Светка, энергично жестикулируя, пытаясь перекричать многоголосый гомон, что-то втолковывала собравшимся у кухонного стола девчатам. Девушка обернулась на шум двери, вход в отапливаемую часть дома, как во многих домах Сибири, с кухни.
– О Леший, привет!– И, не дожидаясь ответа, вернулась к прежней теме,– я же вам говорю…

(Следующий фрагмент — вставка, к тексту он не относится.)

-- ==== Sys2Proof/Machine/Translate.lean ====
section
/-! DEFINITION. Page walks, translation buffers and fault causes (R389-R391), the rings the device writes (R380-R384, R410)
and the fault table (R392, R393). -/
namespace Sys2Proof.Machine
open Sys2Proof

/-- How a translation ends (R391): the physical address and the leaf's span, or the cause, level and failing entry; cause 0
is a table's entry on a line that cannot be read (R70, R401). -/
inductive Walk where
  | ok (pa shift : Nat) (w : Bool)
  | fail (cause level ptepa : Nat) (pte : W64)
  deriving DecidableEq, Repr

/-- Causes (R391). -/
def causeNotValid : Nat := 1
def causeWriteProt : Nat := 2
def causeBadEntry : Nat := 3
def causeNoMem : Nat := 4
def causeHighBits : Nat := 5
def causePeerDeny : Nat := 6
def causePeerDown : Nat := 7
/-- Only NOTVALID and WRITEPROT are replayable (R391). -/
def replayable (cause : Nat) : Bool := cause == 1 || cause == 2

/-- The levels of R389: level, low VA bit, index bits, whether a leaf is allowed, log2 of the next table's alignment. -/
def walkLevels : List (Nat × Nat × Nat × Bool × Nat) :=
  [(0, 48, 8, false, 12), (1, 39, 9, false, 12), (2, 30, 9, true, 12), (3, 21, 9, true, 8), (4, 16, 5, true, 0)]

/-- A physical address is one that a tenant's accesses reach (R391, R406): memory lies there, and of a peer's a port is up and the peer admits
the tenant. -/
def reached (s : State) (t pa : Nat) : Bool :=
  s.memoryAt pa && (!isPeer pa || ((s.peer (peerOf pa)).2.2.1 && Config.peerAdmits (s.ten t).vni (peerOf pa)))
/-- The physical address of a leaf's byte is one the tenant's accesses reach (R391, R406). -/
def leafCheck (s : State) (t pa level ptepa : Nat) (pte : W64) (ok : Walk) : Walk :=
  if !s.memoryAt pa then .fail causeNoMem level ptepa pte
  else if isPeer pa then
    if !(s.peer (peerOf pa)).2.2.1 then .fail causePeerDown level ptepa pte
    else if !Config.peerAdmits (s.ten t).vni (peerOf pa) then .fail causePeerDeny level ptepa pte
    else ok
  else ok

/-- A walk from a table at some level (R389-R391): each entry is read with a strong read at its home. -/
def walkFrom (s : State) (t va : Nat) (write : Bool) (table : Nat) :
    List (Nat × Nat × Nat × Bool × Nat) → State × Walk
  | [] => (s, .fail causeBadEntry 4 0 0)
  | (level, lo, n, leafOk, align) :: rest =>
    let a := table + 8 * (va / 2 ^ lo % 2 ^ n)
    let (s, bs) := homeRead s t a 8
    if s.poisoned (lineOf a) || s.homeDown t a then (s, .fail 0 level a 0)
    else
      let pte : W64 := BitVec.ofNat 64 (leNat bs)
      let addr := bits pte 8 44 * 256
      let leaf := bit pte 1
      if !bit pte 0 then (s, .fail causeNotValid level a pte)
      else if bits pte 52 12 != 0 || bits pte 3 5 != 0 then (s, .fail causeBadEntry level a pte)
      else if leaf then
        if !leafOk || addr % 2 ^ lo != 0 then (s, .fail causeBadEntry level a pte)
        else if write && !bit pte 2 then (s, .fail causeWriteProt level a pte)
        else
          let pa := addr + va % 2 ^ lo
          (s, leafCheck s t pa level a pte (.ok pa lo (bit pte 2)))
      else if level = 4 || bit pte 2 || addr % 2 ^ align != 0 || addr / domBytes != (s.ten t).pthome || !isDomainMem s addr then
        (s, .fail causeBadEntry level a pte)
      else walkFrom s t va write addr rest

/-- The walk of an address by a tenant (R389), bits [63:56] checked first (R47). A root that is misaligned or lies outside the
page-table home is a bad table address (DEDUCED, log 173). -/
def walk (s : State) (t va : Nat) (write : Bool) : State × Walk :=
  let root := (s.ten t).root
  if 2 ^ 56 ≤ va then (s, .fail causeHighBits 0 0 0)
  else if root % 2048 != 0 || root / domBytes != (s.ten t).pthome || !isDomainMem s root then
    (s, .fail causeBadEntry 0 (root + 8 * (va / 2 ^ 48)) 0)
  else walkFrom s t va write root walkLevels

/-- The physical address of a byte under a cached translation. -/
def TlbEntry.addr (e : TlbEntry) (va : Nat) : Nat := (e.ppage + (va / 65536 - e.vpage)) * 65536 + va % 65536
/-- A cached translation of an address that is still held, permits the access and leads where the tenant's accesses reach (R391, R406): a
leaf's other bytes may lie in no memory, and a peer may be out of reach by now. -/
def tlbFind (s : State) (d t va : Nat) (write : Bool) : Option TlbEntry :=
  (s.dom d).tlb.find? fun e => e.tenant == t && decide (e.vpage ≤ va / 65536) && decide (va / 65536 < e.vpage + e.npages) &&
    (e.write || !write) && Config.tlbHolds s.tick (va / 65536) && reached s t (e.addr va)

/-- Translation in a domain: a cached translation, or a walk whose success is cached; a WRITEPROT fault first removes the
read-only translation (R391). -/
def translate (s : State) (d t va : Nat) (write : Bool) : State × Walk :=
  match tlbFind s d t va write with
  | some e => (s, .ok (e.addr va) 16 e.write)
  | none =>
    match walk s t va write with
    | (s, .ok pa sh w) =>
      let n := 2 ^ (sh - 16)
      let e : TlbEntry := ⟨t, va / 65536 / n * n, n, (pa / 65536 - va / 65536 % n), w⟩
      (s.updDom d fun k => { k with tlb := e :: k.tlb.filter fun x => !(x.tenant == t && x.vpage == e.vpage) }, .ok pa sh w)
    | (s, .fail c l a p) =>
      (if c = causeWriteProt then s.updDom d fun k => { k with tlb := k.tlb.filter fun x =>
          !(x.tenant == t && decide (x.vpage ≤ va / 65536) && decide (va / 65536 < x.vpage + x.npages)) } else s,
        .fail c l a p)

/-- The ring numbers of a tenant window (R380): RL0-RL3 are 0 to 3. -/
def ringCQ : Nat := 4
def ringFQ : Nat := 5
def ringDQ : Nat := 6
def Tenant.ring (t : Tenant) (q : Nat) : Ring := (kget t.rings q).getD Ring.fresh
def State.updRing (s : State) (t q : Nat) (f : Ring → Ring) : State :=
  s.updTen t fun n => { n with rings := kset n.rings q (f (n.ring q)) }
/-- The PF's rings: the admin command ring is ring 4, the event log ring 5 (R388, R410). -/
def Module.ring (m : Module) (q : Nat) : Ring := (kget m.rings q).getD Ring.fresh
def State.updPfRing (s : State) (q : Nat) (f : Ring → Ring) : State :=
  s.updMod fun m => { m with rings := kset m.rings q (f (m.ring q)) }
/-- Entries a ring holds (R381). -/
def Ring.count (r : Ring) : Nat := (r.tail - r.head).toNat
def Ring.size (r : Ring) : Nat := 2 ^ r.log2n
/-- The address of a ring's entry at an index (R381). -/
def Ring.slot (r : Ring) (i : W32) (bytes : Nat) : Nat := r.base + bytes * (i.toNat % r.size)

/-- A VF by its number over all four ports, 64 to a port (R378), and a function's number: 0 a PF, v + 1 the VF v (DESIGN CHOICE, log 164). -/
def Tenant.vfNum (n : Tenant) : Nat := n.port * 64 + n.vf
def Tenant.fn (n : Tenant) : Nat := n.vfNum + 1
/-- An entry of a function's MSI-X table (R379): address, then data with the mask bit at [32]; masked at reset (PRESUMED, log 164). -/
def Module.vector (m : Module) (fn vec : Nat) : W64 × W64 := (kget m.msixTab (fn * 4 + vec)).getD (0, 0x100000000)
/-- The functions that a vector of one goes out by: the PF's by each port's physical function, whose numbers are 0 and 65 to 67 (R378; log
164). -/
def vectorFns (fn : Nat) : List Nat := if fn = 0 then [0, 65, 66, 67] else [fn]
/-- A vector is raised (R381): its message is sent, or it is pending in the PBA while its entry is masked. -/
def State.msix (s : State) (fn vec : Nat) : State :=
  s.updMod fun m => (vectorFns fn).foldl (fun m fn =>
    if bit (m.vector fn vec).2 32 then { m with pba := if m.pba.contains (fn, vec) then m.pba else m.pba ++ [(fn, vec)] }
    else { m with msix := m.msix ++ [(fn, vec)] }) m

/-- Words stored at a tenant's address by the device; nothing where the address does not translate for a write. -/
def deviceStore (s : State) (t va : Nat) (ws : List W64) : Option State :=
  match walk s t va true with
  | (s, .ok pa _ _) => some (homeStore s t pa (ws.foldr (fun w r => leBytes 8 w.toNat ++ r) []))
  | _ => none
/-- Words of a tenant's address read by the device with an acquire; nothing where it does not translate. -/
def deviceLoad (s : State) (t va n : Nat) : State × Option (List W64) :=
  match walk s t va false with
  | (s, .ok pa _ _) =>
    let s := (homeRead s t pa (8 * n)).1
    (s, some (readWords s.mem pa n))
  | (s, _) => (s, none)

/-- The device appends an entry to a ring of a tenant and sends the vector when the ring was empty (R381); no entry where
the ring is off, full, or its address does not translate. A fault record's place is free once its response has been read (R394). -/
def ringPush (s : State) (t q vec : Nat) (ws : List W64) : Option State :=
  let r := (s.ten t).ring q
  if !r.en || r.size ≤ (if q = ringFQ then (r.tail - r.seen).toNat else r.count) then none
  else
    match deviceStore s t (r.slot r.tail (8 * ws.length)) ws with
    | some s' =>
      let s' := s'.updRing t q fun r => { r with tail := r.tail + 1 }
      some (if r.count = 0 then s'.msix (s.ten t).fn vec else s')
    | none => none

/-- Error-summary bits (R380 ESUM). -/
def esScopeMiss : BitVec 7 := 1
def esJoinUnder : BitVec 7 := 2
def esSbLost : BitVec 7 := 4
def esRcptOvf : BitVec 7 := 8
def esLfail : BitVec 7 := 16
def esFqOvf : BitVec 7 := 32
def esDqOvf : BitVec 7 := 64
def State.setEsum (s : State) (t : Nat) (b : BitVec 7) : State := s.updTen t fun n => { n with esum := n.esum ||| b }

/-- A counter of 32 bits stays at its top (R380). -/
def sat32 (n : Nat) : Nat := min (n + 1) (2 ^ 32 - 1)

/-- Words 0 and 1 of a fault record (R383). -/
def recordHead (s : State) (kind core launch : Nat) : List W64 :=
  [BitVec.ofNat 64 (kind + core % 16384 * 2 ^ 16 + launch % 4096 * 2 ^ 34), BitVec.ofNat 64 s.now]

/-- A fault record posted to a tenant; dropped and counted when the ring has no room (R383). -/
def postFault (s : State) (t kind core launch : Nat) (ws : List W64) : State :=
  match ringPush s t ringFQ 0 (recordHead s kind core launch ++ ws) with
  | some s => s
  | none => (s.updTen t fun n => { n with fqDrops := sat32 n.fqDrops }).setEsum t esFqOvf

/-- XFAULT records that waited are posted, oldest first, while the fault ring has room (R383); of one that awaits an answer the ring index is
kept with its fault-table entry (R394). -/
def postWaiting (s : State) (t : Nat) : Nat → State
  | 0 => s
  | n + 1 =>
    match (s.ten t).fqWait with
    | [] => s
    | w :: r =>
      let at_ := ((s.ten t).ring ringFQ).tail.toNat
      match ringPush s t ringFQ 0 w with
      | some s =>
        let note (m : KMap (Nat × Nat)) := if bit (word w 3) 43 then kset m at_ (bits (word w 3) 44 6, bits (word w 3) 0 32) else m
        postWaiting (s.updTen t fun n => { n with fqWait := r, fqPosted := note n.fqPosted }) t n
      | none => s

/-- A record posted to the PF event log (R410), whose ring lies at physical addresses. -/
def postEvent (s : State) (kind core : Nat) (ws : List W64) : State :=
  let r := s.mod.ring ringFQ
  if !r.en || r.size ≤ r.count then s.updMod fun m => { m with evDrops := sat32 m.evDrops }
  else
    let bs := (recordHead s kind core 0 ++ ws).foldr (fun w r => leBytes 8 w.toNat ++ r) []
    let s := homeStore s 0 (r.slot r.tail 64) bs
    let s := s.updPfRing ringFQ fun r => { r with tail := r.tail + 1 }
    if r.count = 0 then s.msix 0 1 else s

/-- A record of R34 that failed goes to the dead-letter ring (R35, R384). `source` is 0 ring, 1 SPAWN, 2 parked slot, and
`org` the record's own origin where SOURCE is 3. -/
def deadLetter (s : State) (t : Nat) (w : List W64) (reason source org ring core : Nat) : State :=
  let fromRing := if source = 3 then org = 0 else source = 0
  let w8 := reason + source * 2 ^ 8 + (if fromRing then ring else 0) * 2 ^ 16 + (if source = 3 then org else 0) * 2 ^ 20
  let ws := w ++ [BitVec.ofNat 64 w8, BitVec.ofNat 64 s.now, BitVec.ofNat 64 (if fromRing then 0 else core), 0, 0, 0, 0, 0]
  match ringPush s t ringDQ 1 ws with
  | some s => s
  | none => (s.updTen t fun n => { n with dqDrops := sat32 n.dqDrops }).setEsum t esDqOvf

/-- Zero words. -/
def zeros (n : Nat) : List W64 := List.replicate n 0

/-- The fault a walk ended in, as words 2 to 7 of an XFAULT (R393). -/
def xfaultWords (d va cause level ptepa agent fid : Nat) (pte : W64) (write replay : Bool) : List W64 :=
  [BitVec.ofNat 64 (va % 2 ^ 56),
   BitVec.ofNat 64 (d * 2 ^ 44 + replay.toNat * 2 ^ 43 + agent * 2 ^ 40 + write.toNat * 2 ^ 39 + level * 2 ^ 36 +
     cause * 2 ^ 32 + fid % 2 ^ 32),
   BitVec.ofNat 64 ptepa, pte, 0, 0]

/-- How an access stands after translation: an address, a pending replayable fault (its FID), no room for a record or an
entry yet, a fault that cannot be resolved (R392, R393), or a page-table line that cannot be read (R70). -/
inductive Xlat where
  | ok (pa : Nat)
  | pending (fid : Nat)
  | wait
  | dead (cause : Nat)
  | down (line : Nat)
  deriving DecidableEq, Repr

/-- The entry of a domain's fault table with an access's key (R392). -/
def pendingFault (s : State) (d t va : Nat) (write : Bool) : Option Nat :=
  ((s.dom d).faults.find? fun (_, f) => f.tenant == t && f.page == va / 65536 && f.write == write).map (·.1)
/-- An access's translation with the fault table (R392, R393): search, attach, walk, post. `agent` is R393's AGENT. With the fault
ring full a replayable record waits (R383), and a non-replayable one is asked for again. -/
def accessPage (s : State) (d t va : Nat) (write : Bool) (agent core launch : Nat) : State × Xlat :=
  match (if va < 2 ^ 56 then tlbFind s d t va write else none) with
  | some _ =>
    match translate s d t va write with
    | (s, .ok pa _ _) => (s, .ok pa)
    | (s, .fail c _ a _) => (s, if c = 0 then .down (lineOf a) else .dead c)
  | none =>
  match pendingFault s d t va write with
  | some fid => (s, .pending fid)
  | none =>
    match translate s d t va write with
    | (s, .ok pa _ _) => (s, .ok pa)
    | (s, .fail cause level ptepa pte) =>
      let fid := (s.dom d).nextFid
      let rep := replayable cause
      if cause = 0 then (s, .down (lineOf ptepa))
      else if rep && 1024 ≤ (s.dom d).faults.length then (s, .wait)
      else
        let ws := recordHead s 1 core launch ++ xfaultWords d va cause level ptepa agent fid pte write rep
        if rep then
          let s := s.updTen t fun n => { n with fqWait := n.fqWait ++ [ws] }
          let s := postWaiting s t (s.ten t).fqWait.length
          (s.updDom d fun k => { k with nextFid := (k.nextFid + 1) % 2 ^ 32
                                        faults := kset k.faults fid ⟨t, va / 65536, write, cause⟩ }, .pending fid)
        else
          match ringPush s t ringFQ 0 ws with
          | none => (s, .wait)
          | some s => (s.updDom d fun k => { k with nextFid := (k.nextFid + 1) % 2 ^ 32 }, .dead cause)

/-- A store to the range is refused: it lies in a sealed range (R91). -/
def sealed (s : State) (t va n : Nat) : Bool :=
  (s.ten t).seals.any fun (b, len) => decide (va < b + len) && decide (b < va + n)

/-- A range-lock entry forbids the access (R94): any access of its block over its destination, any write over its source. -/
def rangeLocked (s : State) (c b : Nat) (spad : Bool) (a n : Nat) (write : Bool) : Bool :=
  (s.core c).locks.any fun k => k.block == b && k.spad == spad && (k.dst || write) && decide (a < k.hi) && decide (k.lo < a + n)

end Sys2Proof.Machine
end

Чего она там говорит, Леший не слышал. С восхищенным удивлением изучал фигурку девушки. Особое умиление у парня, вызвали Светкины ножки. Маленькие ступни, такие узенькие, изящные голени формой в виде лодочек, плавно уплывающие под удлиненный, ниже колен, подол темно-зеленого платья. Да еще, и черные нейлоновые колготки! – «Вот это ножки!»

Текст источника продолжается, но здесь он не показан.